* Information shown:
-- ==== Sys2Proof/Laws/Memory.lean ====
section
/-! SUPPORT. Reading after writing, and the canonical form: what every memory operation and every register-store operation
does to any address or key. -/

namespace Sys2Proof.Machine

/-! Byte memories. -/

/-- Below its first cell a canonical memory reads as unlisted. -/
theorem Memory.get_below (e : Byte) (m : Memory) (lo a : Nat) (h : m.wfFrom e lo = true) (ha : a < lo) : m.get e a = e := by
  induction m generalizing lo with
  | nil => rfl
  | cons c m ih =>
    simp only [Memory.wfFrom, Bool.and_eq_true, decide_eq_true_eq] at h
    have hc : c.1 ≠ a := by omega
    simp only [Memory.get, if_neg hc]
    exact ih _ h.2 (by omega)

theorem Memory.get_put_same (e : Byte) (m : Memory) (lo a : Nat) (v : Byte) (h : m.wfFrom e lo = true) :
    (m.put e a v).get e a = v := by
  induction m generalizing lo with
  | nil => unfold Memory.put; split <;> simp_all [Memory.get]
  | cons c m ih =>
    obtain ⟨x, b⟩ := c
    simp only [Memory.wfFrom, Bool.and_eq_true, decide_eq_true_eq] at h
    unfold Memory.put
    split
    · split
      · subst v
        have hx : x ≠ a := by omega
        simp only [Memory.get, if_neg hx]
        exact Memory.get_below e m _ a h.2 (by omega)
      · simp [Memory.get]
    · split
      · split
        · subst v
          exact Memory.get_below e m _ a h.2 (by omega)
        · simp [Memory.get]
      · have hx : x ≠ a := fun hx => by omega
        simp only [Memory.get, if_neg hx]
        exact ih _ h.2

theorem Memory.get_put_ne (e : Byte) (m : Memory) (a a' : Nat) (v : Byte) (h : a' ≠ a) :
    (m.put e a v).get e a' = m.get e a' := by
  induction m with
  | nil => unfold Memory.put; split <;> simp [Memory.get, Ne.symm h]
  | cons c m ih =>
    obtain ⟨x, b⟩ := c
    unfold Memory.put
    split
    · split <;> simp [Memory.get, Ne.symm h]
    · split
      · rename_i hx; subst hx
        split <;> simp [Memory.get, Ne.symm h]
      · simp only [Memory.get, ih]

theorem Memory.wfFrom_mono (e : Byte) (m : Memory) (lo lo' : Nat) (h : m.wfFrom e lo = true) (hl : lo' ≤ lo) :
    m.wfFrom e lo' = true := by
  cases m with
  | nil => rfl
  | cons c m =>
    simp only [Memory.wfFrom, Bool.and_eq_true, decide_eq_true_eq] at h ⊢
    exact ⟨⟨by omega, h.1.2⟩, h.2⟩

theorem Memory.wfFrom_put (e : Byte) (m : Memory) (lo a : Nat) (v : Byte) (h : m.wfFrom e lo = true) (ha : lo ≤ a) :
    (m.put e a v).wfFrom e lo = true := by
  induction m generalizing lo with
  | nil => unfold Memory.put; split <;> simp_all [Memory.wfFrom]
  | cons c m ih =>
    obtain ⟨x, b⟩ := c
    have h' := h
    simp only [Memory.wfFrom, Bool.and_eq_true, decide_eq_true_eq] at h
    unfold Memory.put
    split
    · split
      · exact h'
      · simp only [Memory.wfFrom, Bool.and_eq_true, decide_eq_true_eq]
        exact ⟨⟨by omega, by assumption⟩, ⟨by omega, h.1.2⟩, h.2⟩
    · split
      · split
        · exact Memory.wfFrom_mono e m _ _ h.2 (by omega)
        · simp only [Memory.wfFrom, Bool.and_eq_true, decide_eq_true_eq]
          rename_i h1 h2 h3
          subst h2
          exact ⟨⟨by omega, h3⟩, h.2⟩
      · simp only [Memory.wfFrom, Bool.and_eq_true, decide_eq_true_eq]
        exact ⟨h.1, ih _ h.2 (by omega)⟩

/-- Storing a byte keeps the canonical form. -/
theorem Memory.wf_put (e : Byte) (m : Memory) (a : Nat) (v : Byte) (h : m.wf e = true) : (m.put e a v).wf e = true :=
  Memory.wfFrom_put e m 0 a v h (Nat.zero_le a)

/-- Reading the byte stored at an address of a canonical memory. -/
theorem Memory.get_put (e : Byte) (m : Memory) (a a' : Nat) (v : Byte) (h : m.wf e = true) :
    (m.put e a v).get e a' = if a' = a then v else m.get e a' := by
  split
  · subst_vars; exact Memory.get_put_same e m 0 a' v h
  · exact Memory.get_put_ne e m a a' v (by assumption)

theorem Memory.wf_putL (e : Byte) (l : List Nat) (m : Memory) (a : Nat) (h : m.wf e = true) : (m.putL e a l).wf e = true := by
  induction l generalizing m a with
  | nil => exact h
  | cons v l ih => exact ih _ _ (Memory.wf_put e m a _ h)

theorem Memory.wf_putW (e : Byte) (m : Memory) (a n v : Nat) (h : m.wf e = true) : (m.putW e a n v).wf e = true :=
  Memory.wf_putL e _ m a h

/-- A byte outside those stored reads as before. -/
theorem Memory.get_putL_ne (e : Byte) (l : List Nat) (m : Memory) (a a' : Nat) (h : a' < a ∨ a + l.length ≤ a') :
    (m.putL e a l).get e a' = m.get e a' := by
  induction l generalizing m a with
  | nil => rfl
  | cons v l ih =>
    rw [List.length_cons] at h
    unfold Memory.putL
    rw [ih _ _ (by omega), Memory.get_put_ne _ _ _ _ _ (by omega)]

theorem leBytes_length (n v : Nat) : (leBytes n v).length = n := by
  induction n generalizing v with
  | zero => rfl
  | succ n ih => simp [leBytes, ih]

theorem Memory.get_putW_ne (e : Byte) (m : Memory) (a n v a' : Nat) (h : a' < a ∨ a + n ≤ a') :
    (m.putW e a n v).get e a' = m.get e a' :=
  Memory.get_putL_ne e _ m a a' (by rw [leBytes_length]; exact h)

theorem Memory.wf_program (l : List Nat) (m : Memory) (a : Nat) (h : m.wf flashEmpty = true) :
    (m.program a l).wf flashEmpty = true := by
  induction l generalizing m a with
  | nil => exact h
  | cons v l ih => exact ih _ _ (Memory.wf_put flashEmpty m a _ h)

theorem Memory.wfFrom_filter (e : Byte) (p : Host.Cell → Bool) (m : Memory) (lo : Nat) (h : m.wfFrom e lo = true) :
    Memory.wfFrom e lo (m.filter p) = true := by
  induction m generalizing lo with
  | nil => rfl
  | cons c m ih =>
    obtain ⟨x, b⟩ := c
    have h' := h
    simp only [Memory.wfFrom, Bool.and_eq_true, decide_eq_true_eq] at h
    rw [List.filter_cons]
    split
    · simp only [Memory.wfFrom, Bool.and_eq_true, decide_eq_true_eq]
      exact ⟨h.1, ih _ h.2⟩
    · exact Memory.wfFrom_mono e _ _ _ (ih _ h.2) (by omega)

theorem Memory.wf_erase (e : Byte) (a n : Nat) (m : Memory) (h : m.wf e = true) : (m.erase a n).wf e = true :=
  Memory.wfFrom_filter e _ m 0 h

theorem Memory.wf_foldl_put (e : Byte) (f : Host.Cell → Nat) (l : List Host.Cell) (m : Memory) (h : m.wf e = true) :
    (l.foldl (fun m c => Memory.put e m (f c) c.2) m).wf e = true := by
  induction l generalizing m with
  | nil => exact h
  | cons c l ih => exact ih _ (Memory.wf_put e m _ _ h)

theorem Memory.wf_copy (e : Byte) (src dst n : Nat) (m : Memory) (h : m.wf e = true) :
    (m.copy e src dst n).wf e = true :=
  Memory.wf_foldl_put e _ _ _ (Memory.wf_erase e dst n m h)

/-! Register stores. -/

theorem Cells.get_ins_same (c : Cells) (k v dflt : Nat) (h : ∀ x ∈ c, x.1 ≠ k) : Cells.get (Cells.ins c k v) k dflt = v := by
  induction c with
  | nil => simp [Cells.ins, Cells.get]
  | cons a c ih =>
    obtain ⟨x, y⟩ := a
    unfold Cells.ins
    split
    · simp [Cells.get]
    · have hx : x ≠ k := h (x, y) (by simp)
      simp only [Cells.get, if_neg hx]
      exact ih fun z hz => h z (by simp [hz])

theorem Cells.get_ins_ne (c : Cells) (k k' v dflt : Nat) (h : k' ≠ k) :
    Cells.get (Cells.ins c k v) k' dflt = Cells.get c k' dflt := by
  induction c with
  | nil => simp [Cells.ins, Cells.get, Ne.symm h]
  | cons a c ih =>
    obtain ⟨x, y⟩ := a
    unfold Cells.ins
    split
    · simp [Cells.get, Ne.symm h]
    · simp only [Cells.get, ih]

theorem Cells.get_of_none (c : Cells) (k dflt : Nat) (h : ∀ x ∈ c, x.1 ≠ k) : Cells.get c k dflt = dflt := by
  induction c with
  | nil => rfl
  | cons a c ih =>
    obtain ⟨x, y⟩ := a
    have hx : x ≠ k := h (x, y) (by simp)
    simp only [Cells.get, if_neg hx]
    exact ih fun z hz => h z (by simp [hz])

theorem Cells.get_filter_ne (c : Cells) (k k' dflt : Nat) (h : k' ≠ k) :
    Cells.get (c.filter fun e => e.1 != k) k' dflt = Cells.get c k' dflt := by
  induction c with
  | nil => rfl
  | cons a c ih =>
    obtain ⟨x, y⟩ := a
    rw [List.filter_cons]
    split
    · simp only [Cells.get, ih]
    · rename_i hx
      have : x = k := by simpa using hx
      subst this
      simp only [Cells.get, if_neg (Ne.symm h), ih]

/-- The key just set reads the value set. -/
theorem Cells.get_put_same (c : Cells) (k v dflt : Nat) : Cells.get (Cells.put c k v dflt) k dflt = v := by
  have hn : ∀ x ∈ c.filter (fun e => e.1 != k), x.1 ≠ k := by
    intro x hx
    simpa using (List.mem_filter.mp hx).2
  unfold Cells.put
  simp only
  split
  · subst_vars; exact Cells.get_of_none _ _ _ hn
  · exact Cells.get_ins_same _ _ _ _ hn

/-- Every other key reads as before, whatever its default. -/
theorem Cells.get_put_ne (c : Cells) (k k' v dflt dflt' : Nat) (h : k' ≠ k) :
    Cells.get (Cells.put c k v dflt) k' dflt' = Cells.get c k' dflt' := by
  unfold Cells.put
  simp only
  split
  · exact Cells.get_filter_ne _ _ _ _ h
  · rw [Cells.get_ins_ne _ _ _ _ _ h, Cells.get_filter_ne _ _ _ _ h]

end Sys2Proof.Machine
end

* Work request: Please copy every line in the entries where "stored" appears.

* Solved exercise:
/-- Reading the byte stored at an address of a canonical memory. -/
/-- A byte outside those stored reads as before. -/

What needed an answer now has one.